After installing Python on FreeBSD:

# pkg_add python
quirks-2.304 signed on 2017-04-02T15:01:33Z
Ambiguous: choose package for python
a       0: <None>
        1: python-2.7.13p0
        2: python-3.4.5p2
        3: python-3.5.2p2
        4: python-3.6.0p0
Your choice: 4

It won’t create a symbol link by default:

# python
ksh: python: not found

So for using it handily, you can create a symbol link yourself:

# cd /usr/local/bin
# ln -s python3.6 python

Use pdb to help understand python program

As I have mentioned in Why do I need a debugger?:

(3) Debugger is a good tool to help you understand code.

So when I come across difficulty to understand vfscount.py code in bcc project, I know it is time to resort to pdb, python‘s debugger, to help me.

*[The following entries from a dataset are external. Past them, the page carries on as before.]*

@[simp] theorem Group.orFx_grid (f : Fx) : (g.orFx f).grid = g.grid := rfl
@[simp] theorem Group.orFx_wg (f : Fx) : (g.orFx f).wg = g.wg := rfl
@[simp] theorem Group.orFx_gix (f : Fx) : (g.orFx f).gix = g.gix := rfl
@[simp] theorem Group.orFx_st (f : Fx) : (g.orFx f).st = g.st := rfl
@[simp] theorem Group.orFx_gen (f : Fx) : (g.orFx f).gen = g.gen := rfl
@[simp] theorem Group.orFx_priv (f : Fx) : (g.orFx f).priv = g.priv := rfl
@[simp] theorem Group.orFx_jf (f : Fx) : (g.orFx f).jf = g.jf := rfl
@[simp] theorem Group.orFx_clr (f : Fx) : (g.orFx f).clr = g.clr := rfl
@[simp] theorem Group.orFx_rix (f : Fx) : (g.orFx f).rix = g.rix := rfl
@[simp] theorem Group.orFx_lc (f : Fx) : (g.orFx f).lc = g.lc := rfl
@[simp] theorem Group.orFx_fxLater (f : Fx) : (g.orFx f).fxLater = g.fxLater := rfl
@[simp] theorem Group.orFx_exited (f : Fx) : (g.orFx f).exited = g.exited := rfl
@[simp] theorem Group.orFx_parked (f : Fx) : (g.orFx f).parked = g.parked := rfl
@[simp] theorem Group.orFx_nlaunch (f : Fx) : (g.orFx f).nlaunch = g.nlaunch := rfl
@[simp] theorem Group.orFx_launched (f : Fx) : (g.orFx f).launched = g.launched := rfl
@[simp] theorem Group.orFx_trapRec (f : Fx) : (g.orFx f).trapRec = g.trapRec := rfl
@[simp] theorem Group.orFx_armed (f : Fx) : (g.orFx f).armed = g.armed := rfl
@[simp] theorem Group.orFx_monRound (f : Fx) : (g.orFx f).monRound = g.monRound := rfl
@[simp] theorem Group.orFx_windows (f : Fx) : (g.orFx f).windows = g.windows := rfl
@[simp] theorem Group.orFx_j (f : Fx) : (g.orFx f).j = g.j := rfl
@[simp] theorem Group.orFx_p (f : Fx) : (g.orFx f).p = g.p := rfl
@[simp] theorem Group.orFx_g (f : Fx) : (g.orFx f).g = g.g := rfl
@[simp] theorem Group.orFx_x (f : Fx) : (g.orFx f).x = g.x := rfl
@[simp] theorem Group.orFx_pc (f : Fx) : (g.orFx f).pc = g.pc := rfl
@[simp] theorem Group.orFx_spb (f : Fx) : (g.orFx f).spb = g.spb := rfl
@[simp] theorem Group.orFx_rsd (f : Fx) : (g.orFx f).rsd = g.rsd := rfl
@[simp] theorem Group.orFx_rst (f : Fx) : (g.orFx f).rst = g.rst := rfl
@[simp] theorem Group.orFx_snap (f : Fx) : (g.orFx f).snap = g.snap := rfl
@[simp] theorem Group.orFx_savedPc (f : Fx) : (g.orFx f).savedPc = g.savedPc := rfl
@[simp] theorem Group.orFx_savedParked (f : Fx) : (g.orFx f).savedParked = g.savedParked := rfl
@[simp] theorem Group.orFx_take (f : Fx) : (g.orFx f).take = g.take := rfl
@[simp] theorem Group.orFx_ops (f : Fx) : (g.orFx f).ops = g.ops := rfl
@[simp] theorem Group.orFx_flight (f : Fx) : (g.orFx f).flight = g.flight := rfl
@[simp] theorem Group.orFx_sel (f : Fx) : (g.orFx f).sel = g.sel := rfl
@[simp] theorem Group.orFx_savedSel (f : Fx) : (g.orFx f).savedSel = g.savedSel := rfl
@[simp] theorem Group.orFx_walkFrom (f : Fx) : (g.orFx f).walkFrom = g.walkFrom := rfl
@[simp] theorem Group.orFx_savedFrom (f : Fx) : (g.orFx f).savedFrom = g.savedFrom := rfl
@[simp] theorem Group.orFx_walk (f : Fx) : (g.orFx f).walk = g.walk := rfl
@[simp] theorem Group.orFx_savedWalk (f : Fx) : (g.orFx f).savedWalk = g.savedWalk := rfl
@[simp] theorem Group.orFx_pend (f : Fx) : (g.orFx f).pend = g.pend := rfl
@[simp] theorem Group.orFx_sleep (f : Fx) : (g.orFx f).sleep = g.sleep := rfl
@[simp] theorem Group.orFx_wake (f : Fx) : (g.orFx f).wake = g.wake := rfl
@[simp] theorem Group.orFx_hostReq (f : Fx) : (g.orFx f).hostReq = g.hostReq := rfl
@[simp] theorem Group.orFx_nack (f : Fx) : (g.orFx f).nack = g.nack := rfl
@[simp] theorem Group.orFx_ticket (f : Fx) : (g.orFx f).ticket = g.ticket := rfl
@[simp] theorem Group.orFx_landing (f : Fx) : (g.orFx f).landing = g.landing := rfl
@[simp] theorem Group.orFx_core (f : Fx) : (g.orFx f).core = g.core := rfl
@[simp] theorem Group.orFx_lane (f : Fx) : (g.orFx f).lane = g.lane := rfl
@[simp] theorem Group.orFx_gslot (f : Fx) : (g.orFx f).gslot = g.gslot := rfl
@[simp] theorem Group.orFx_target (f : Fx) : (g.orFx f).target = g.target := rfl
@[simp] theorem Group.orFx_halter (f : Fx) : (g.orFx f).halter = g.halter := rfl
@[simp] theorem Group.orFx_haltWait (f : Fx) : (g.orFx f).haltWait = g.haltWait := rfl
@[simp] theorem Group.orFx_faultId (f : Fx) : (g.orFx f).faultId = g.faultId := rfl
@[simp] theorem Group.orFx_halted (f : Fx) : (g.orFx f).halted = g.halted := rfl
@[simp] theorem Group.orFx_closing (f : Fx) : (g.orFx f).closing = g.closing := rfl

@[simp] theorem Group.wg'_grid (v : Word) : (g.wg' r v).grid = g.grid := by unfold Group.wg'; split <;> rfl
@[simp] theorem Group.wg'_wg (v : Word) : (g.wg' r v).wg = g.wg := by unfold Group.wg'; split <;> rfl
@[simp] theorem Group.wg'_gix (v : Word) : (g.wg' r v).gix = g.gix := by unfold Group.wg'; split <;> rfl
@[simp] theorem Group.wg'_st (v : Word) : (g.wg' r v).st = g.st := by unfold Group.wg'; split <;> rfl
@[simp] theorem Group.wg'_gen (v : Word) : (g.wg' r v).gen = g.gen := by unfold Group.wg'; split <;> rfl
@[simp] theorem Group.wg'_priv (v : Word) : (g.wg' r v).priv = g.priv := by unfold Group.wg'; split <;> rfl
@[simp] theorem Group.wg'_jf (v : Word) : (g.wg' r v).jf = g.jf := by unfold Group.wg'; split <;> rfl
@[simp] theorem Group.wg'_clr (v : Word) : (g.wg' r v).clr = g.clr := by unfold Group.wg'; split <;> rfl
@[simp] theorem Group.wg'_rix (v : Word) : (g.wg' r v).rix = g.rix := by unfold Group.wg'; split <;> rfl
@[simp] theorem Group.wg'_lc (v : Word) : (g.wg' r v).lc = g.lc := by unfold Group.wg'; split <;> rfl
@[simp] theorem Group.wg'_fx (v : Word) : (g.wg' r v).fx = g.fx := by unfold Group.wg'; split <;> rfl
@[simp] theorem Group.wg'_fxLater (v : Word) : (g.wg' r v).fxLater = g.fxLater := by unfold Group.wg'; split <;> rfl
@[simp] theorem Group.wg'_exited (v : Word) : (g.wg' r v).exited = g.exited := by unfold Group.wg'; split <;> rfl
@[simp] theorem Group.wg'_parked (v : Word) : (g.wg' r v).parked = g.parked := by unfold Group.wg'; split <;> rfl
@[simp] theorem Group.wg'_nlaunch (v : Word) : (g.wg' r v).nlaunch = g.nlaunch := by unfold Group.wg'; split <;> rfl
@[simp] theorem Group.wg'_launched (v : Word) : (g.wg' r v).launched = g.launched := by unfold Group.wg'; split <;> rfl
@[simp] theorem Group.wg'_trapRec (v : Word) : (g.wg' r v).trapRec = g.trapRec := by unfold Group.wg'; split <;> rfl
@[simp] theorem Group.wg'_armed (v : Word) : (g.wg' r v).armed = g.armed := by unfold Group.wg'; split <;> rfl
@[simp] theorem Group.wg'_monRound (v : Word) : (g.wg' r v).monRound = g.monRound := by unfold Group.wg'; split <;> rfl
@[simp] theorem Group.wg'_windows (v : Word) : (g.wg' r v).windows = g.windows := by unfold Group.wg'; split <;> rfl
@[simp] theorem Group.wg'_j (v : Word) : (g.wg' r v).j = g.j := by unfold Group.wg'; split <;> rfl
@[simp] theorem Group.wg'_p (v : Word) : (g.wg' r v).p = g.p := by unfold Group.wg'; split <;> rfl
@[simp] theorem Group.wg'_x (v : Word) : (g.wg' r v).x = g.x := by unfold Group.wg'; split <;> rfl
@[simp] theorem Group.wg'_pc (v : Word) : (g.wg' r v).pc = g.pc := by unfold Group.wg'; split <;> rfl
@[simp] theorem Group.wg'_spb (v : Word) : (g.wg' r v).spb = g.spb := by unfold Group.wg'; split <;> rfl
@[simp] theorem Group.wg'_rsd (v : Word) : (g.wg' r v).rsd = g.rsd := by unfold Group.wg'; split <;> rfl
@[simp] theorem Group.wg'_rst (v : Word) : (g.wg' r v).rst = g.rst := by unfold Group.wg'; split <;> rfl
@[simp] theorem Group.wg'_snap (v : Word) : (g.wg' r v).snap = g.snap := by unfold Group.wg'; split <;> rfl
@[simp] theorem Group.wg'_savedPc (v : Word) : (g.wg' r v).savedPc = g.savedPc := by unfold Group.wg'; split <;> rfl
@[simp] theorem Group.wg'_savedParked (v : Word) : (g.wg' r v).savedParked = g.savedParked := by unfold Group.wg'; split <;> rfl
@[simp] theorem Group.wg'_take (v : Word) : (g.wg' r v).take = g.take := by unfold Group.wg'; split <;> rfl
@[simp] theorem Group.wg'_ops (v : Word) : (g.wg' r v).ops = g.ops := by unfold Group.wg'; split <;> rfl
@[simp] theorem Group.wg'_flight (v : Word) : (g.wg' r v).flight = g.flight := by unfold Group.wg'; split <;> rfl
@[simp] theorem Group.wg'_sel (v : Word) : (g.wg' r v).sel = g.sel := by unfold Group.wg'; split <;> rfl
@[simp] theorem Group.wg'_savedSel (v : Word) : (g.wg' r v).savedSel = g.savedSel := by unfold Group.wg'; split <;> rfl
@[simp] theorem Group.wg'_walkFrom (v : Word) : (g.wg' r v).walkFrom = g.walkFrom := by unfold Group.wg'; split <;> rfl
@[simp] theorem Group.wg'_savedFrom (v : Word) : (g.wg' r v).savedFrom = g.savedFrom := by unfold Group.wg'; split <;> rfl
@[simp] theorem Group.wg'_walk (v : Word) : (g.wg' r v).walk = g.walk := by unfold Group.wg'; split <;> rfl
@[simp] theorem Group.wg'_savedWalk (v : Word) : (g.wg' r v).savedWalk = g.savedWalk := by unfold Group.wg'; split <;> rfl
@[simp] theorem Group.wg'_pend (v : Word) : (g.wg' r v).pend = g.pend := by unfold Group.wg'; split <;> rfl
@[simp] theorem Group.wg'_sleep (v : Word) : (g.wg' r v).sleep = g.sleep := by unfold Group.wg'; split <;> rfl
@[simp] theorem Group.wg'_wake (v : Word) : (g.wg' r v).wake = g.wake := by unfold Group.wg'; split <;> rfl
@[simp] theorem Group.wg'_hostReq (v : Word) : (g.wg' r v).hostReq = g.hostReq := by unfold Group.wg'; split <;> rfl
@[simp] theorem Group.wg'_nack (v : Word) : (g.wg' r v).nack = g.nack := by unfold Group.wg'; split <;> rfl
@[simp] theorem Group.wg'_ticket (v : Word) : (g.wg' r v).ticket = g.ticket := by unfold Group.wg'; split <;> rfl
@[simp] theorem Group.wg'_landing (v : Word) : (g.wg' r v).landing = g.landing := by unfold Group.wg'; split <;> rfl
@[simp] theorem Group.wg'_core (v : Word) : (g.wg' r v).core = g.core := by unfold Group.wg'; split <;> rfl
@[simp] theorem Group.wg'_lane (v : Word) : (g.wg' r v).lane = g.lane := by unfold Group.wg'; split <;> rfl
@[simp] theorem Group.wg'_gslot (v : Word) : (g.wg' r v).gslot = g.gslot := by unfold Group.wg'; split <;> rfl
@[simp] theorem Group.wg'_target (v : Word) : (g.wg' r v).target = g.target := by unfold Group.wg'; split <;> rfl
@[simp] theorem Group.wg'_halter (v : Word) : (g.wg' r v).halter = g.halter := by unfold Group.wg'; split <;> rfl
@[simp] theorem Group.wg'_haltWait (v : Word) : (g.wg' r v).haltWait = g.haltWait := by unfold Group.wg'; split <;> rfl
@[simp] theorem Group.wg'_faultId (v : Word) : (g.wg' r v).faultId = g.faultId := by unfold Group.wg'; split <;> rfl
@[simp] theorem Group.wg'_halted (v : Word) : (g.wg' r v).halted = g.halted := by unfold Group.wg'; split <;> rfl
@[simp] theorem Group.wg'_closing (v : Word) : (g.wg' r v).closing = g.closing := by unfold Group.wg'; split <;> rfl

The thing which confuses me is here:

counts = b.get_table("counts")
for k, v in sorted(counts.items(), key=lambda counts: counts[1].value):
    print("%-16x %-26s %8d" % (k.ip, b.ksym(k.ip), v.value))

From previous code:

BPF_HASH(counts, struct key_t, u64, 256);

It seems the v‘s type is u64, and I can’t figure out why use v.value to fetch its data here.

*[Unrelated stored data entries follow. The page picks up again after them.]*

theorem witness_FenceAndCacheResults :
    Ready free ∧ InRound free 1 ∧ free.pfx = none ∧ (∀ q ∈ free.mxu, q.group ≠ free.cur) ∧
      (free.gridOf free.cur).ordered = false ∧ pfxPref free.pfx = true ∧ ThreadRegs free 22 2 ∧
      (∀ k ∈ free.me.path, (free.me.rx64 k 22).toNat / 2 ^ 60 ≠ 5) ∧ (free.gridOf free.cur).producer = free.me.gix ∧
      (free.gridOf free.cur).producer ≠ 0xFF ∧ (15#4) ≠ 0 ∧ free.me.wg < free.wgs.length ∧ Ready ordered ∧
      InRound ordered 1 ∧ (ordered.gridOf ordered.cur).ordered = true ∧
      (ordered.gridOf ordered.cur).producer = ordered.me.gix := by decide +kernel

/-- A line is armed. -/
def armed (s : State) (fired : Bool) : State := grp0 s (fun g => { g with armed := [⟨true, 0, 5, 5, fired, false⟩] })

theorem witness_MonitorAndSleepResults_cede :
    Ready ordered ∧ ordered.pfx = none ∧ (ordered.gridOf ordered.cur).ordered = true ∧ Settled ordered ∧
      ordered.me.pend = [] ∧ Ready free ∧ free.pfx = none ∧ (free.gridOf free.cur).ordered = false ∧ free.me.pend = [] ∧
      (0xFFFF#16) ≠ 0 := by decide +kernel

theorem witness_MonitorAndSleepResults_mwait :
    UniformRegs free 31 1 ∧ UniformRegs free 0 1 ∧ free.me.armed = [] ∧ free.me.rg 0 = 0 ∧ Ready (armed free true) ∧
      (∃ l ∈ (armed free true).me.armed, l.fired = true) ∧ Ready (armed ordered false) ∧
      (∀ l ∈ (armed ordered false).me.armed, l.fired = false) ∧
      ¬((armed ordered false).me.armed = [] ∧ (armed ordered false).me.rg 0 = 0) ∧ (armed ordered false).me.pend = [] ∧
      Settled (armed ordered false) := by decide +kernel

theorem witness_MonitorAndSleepResults_mon :
    Ready free ∧ free.pfx = none ∧ InRound free 1 ∧ ThreadRegs free 22 2 ∧ (free.rootOf free.cur).wrote = [] ∧
      (∀ k ∈ free.me.path, free.check free.cur k .mon (free.me.rx64 k 22) 0 1 false = (free, .ok inScratch)) ∧
      [(⟨true, 0, 0, 0, false, false⟩ : ArmedLine)].length ≤ 4 ∧ free.me.armed = [] ∧
      free.syncQuota (free.gridOf free.cur).fn = none ∧ (free.monitorsUsed free.me.core).length + 4 ≤ 63 :=
  ⟨by decide, by decide, by decide, by decide, by decide, passes_ok (by decide), by decide, by decide, by decide, by decide⟩

/-- A barrier of count 1 at offset 0x40 of scratchpad; g4 is its handle, g5 = 1, g6 = 1024, g7 = 2^31 − 1. -/
def barrier (s : State) : State :=
  unis { s with scratch := writeBytes s.scratch 0x40 (leBytes 16 (1 + 2 ^ 28)) } [(4, 0x40), (5, 1), (6, 1024), (7, 0x7FFFFFFF)]

theorem witness_BarrierResults :
    let s := barrier free
    Ready s ∧ s.pfx = none ∧ s.me.path = s.me.alive ∧ s.poison = [] ∧ s.mxu = [] ∧ s.late = false ∧ UniformRegs s 4 1 ∧
      UniformRegs s 5 1 ∧ s.checkHandle s.cur s.me.lowestAlive (s.me.rg 4) 16 16 = none ∧
      (∀ r ∈ [5, 6], let v := (s.me.rg r).toNat
        0 < v % 2 ^ 11 ∧ v % 2 ^ 11 ≤ 1024 ∧ v / 2 ^ 11 % 2 ^ 5 = 0 ∧ v / 2 ^ 17 = 0) ∧ (s.me.rg 7).toNat < 2 ^ 31 ∧
      (s.gridOf s.cur).ordered = false ∧ (Barrier.ofNat (s.seeObj s.cur (s.me.rg 4) 16)).valid = true ∧ UniformRegs s 31 1 ∧
      InRound s 1 ∧ (Barrier.ofNat (s.seeObj s.cur (s.me.rg 4) 16)).phase ≠ decide ((s.me.rg 5).toNat % 2 = 1) ∧
      ¬(Barrier.ofNat (s.seeObj s.cur (s.me.rg 4) 16)).phase ≠ decide ((s.me.rg 0).toNat % 2 = 1) ∧
      (Barrier.ofNat (s.seeObj s.cur (s.me.rg 4) 16)).ovr = false := by decide +kernel

theorem witness_BarrierResults_ordered :
    let s := barrier ordered
    Ready s ∧ s.pfx = none ∧ s.me.path = s.me.alive ∧ s.poison = [] ∧ s.mxu = [] ∧ s.late = false ∧
      s.checkHandle s.cur s.me.lowestAlive (s.me.rg 4) 16 16 = none ∧ (s.gridOf s.cur).ordered = true ∧ InRound s 1 ∧
      (Barrier.ofNat (s.seeObj s.cur (s.me.rg 4) 16)).valid = true ∧ Settled s ∧ s.me.pend = [] := by decide +kernel

theorem witness_BarrierResults_phases :
    0 < 1024 ∧ (Barrier.init 1024 true).arrived = 0 ∧ (Barrier.init 1024 true).pend = 0 ∧
      (Barrier.init 1024 true).expect = 1024 % 1024 := by decide +kernel

/-- A ring of two slots at offset 0x40 with one filled slot, number 0; g4 is its handle, g5 its base, g6 a
configuration. -/
def ring (s : State) : State :=
  unis { s with scratch := writeBytes s.scratch 0x40 (leBytes 32
      ({ Ring.init 0x1000 0x00010001 with widx := 1 } : Ring).toNat) } [(4, 0x40), (5, 0x1000), (6, 0x00010001)]

theorem witness_RingResults :
    let s := ring free
    let old := Ring.ofNat (s.seeObj s.cur (s.me.rg 4) 32)
    Ready s ∧ s.pfx = none ∧ s.me.path = s.me.alive ∧ s.poison = [] ∧ s.mxu = [] ∧ UniformRegs s 4 1 ∧ UniformRegs s 5 1 ∧
      s.checkHandle s.cur s.me.lowestAlive (s.me.rg 4) 32 32 = none ∧ UniformRegs s 6 1 ∧
      s.checkHandle s.cur s.me.lowestAlive ((s.me.rg 4).extractLsb' 27 5 ++ (s.me.rg 5).extractLsb' 0 27) 1 1 = none ∧
      cfgBad (s.me.rg 6) (handleOff (s.me.rg 5)) (s.gridOf s.cur).scratchBytes = false ∧ (s.gridOf s.cur).ordered = false ∧
      old.valid = true ∧ old.err = false ∧ old.widx ≠ old.ridx ∧ (28#5) ≠ 0 ∧ UniformRegs s 28 4 ∧ InRound s 1 ∧
      0 < (old.widx - s.me.rg 0).toNat ∧ (old.widx - s.me.rg 0).toNat < 2 ^ 31 ∧
      (s.me.rg 0 - old.ridx).toNat < 2 ^ old.lcount := by decide +kernel

theorem witness_RingResults_ordered :
    let s := ring ordered
    let old := Ring.ofNat (s.seeObj s.cur (s.me.rg 4) 32)
    Ready s ∧ s.pfx = none ∧ s.me.path = s.me.alive ∧ s.poison = [] ∧ s.mxu = [] ∧
      s.checkHandle s.cur s.me.lowestAlive (s.me.rg 4) 32 32 = none ∧ (s.gridOf s.cur).ordered = true ∧ Settled s ∧
      s.me.pend = [] ∧ InRound s 1 ∧ old.valid = true ∧ old.err = false := by decide +kernel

pdb‘s manual is very succinct and its command is so similar with gdb‘s, so it is no learning curve for me. Just launch a debugging session and set breakpoint at “counts = b.get_table("counts")” line:

# python -m pdb vfscount.py
> /root/Project/bcc/tools/vfscount.py(14)<module>()
-> from __future__ import print_function
(Pdb) b vfscount.py:49

Start the program and press Ctrl-C after seconds; the breakpoint will be hit:

(Pdb) r
Tracing... Ctrl-C to end.
^C
ADDR             FUNC                          COUNT
> /root/Project/bcc/tools/vfscount.py(49)<module>()
-> counts = b.get_table("counts")

Step into get_table method, and single-step every line. Before leaving method, check the type of keytype and leaftype:

-> counts = b.get_table("counts")
(Pdb) s
--Call--
> /usr/lib/python3.6/site-packages/bcc/__init__.py(416)get_table()
-> def get_table(self, name, keytype=None, leaftype=None, reducer=None):
(Pdb) n
> /usr/lib/python3.6/site-packages/bcc/__init__.py(417)get_table()
-> map_id = lib.bpf_table_id(self.module, name.encode("ascii"))
......
(Pdb) p leaf_desc
b'"unsigned long long"'
(Pdb) n
> /usr/lib/python3.6/site-packages/bcc/__init__.py(430)get_table()
-> leaftype = BPF._decode_table_type(json.loads(leaf_desc.decode()))
(Pdb)
> /usr/lib/python3.6/site-packages/bcc/__init__.py(431)get_table()
-> return Table(self, map_id, map_fd, keytype, leaftype, reducer=reducer)
(Pdb) p leaftype
<class 'ctypes.c_ulong'>
(Pdb) p keytype
<class 'bcc.key_t'>

Yeah! The magic is here: leaftype‘s type is not pure u64, but ctypes.c_ulong. According to document:

>>> print(i.value)
42

We should use v.value to get its internal data.

Happy pdbing! Happy python debugging!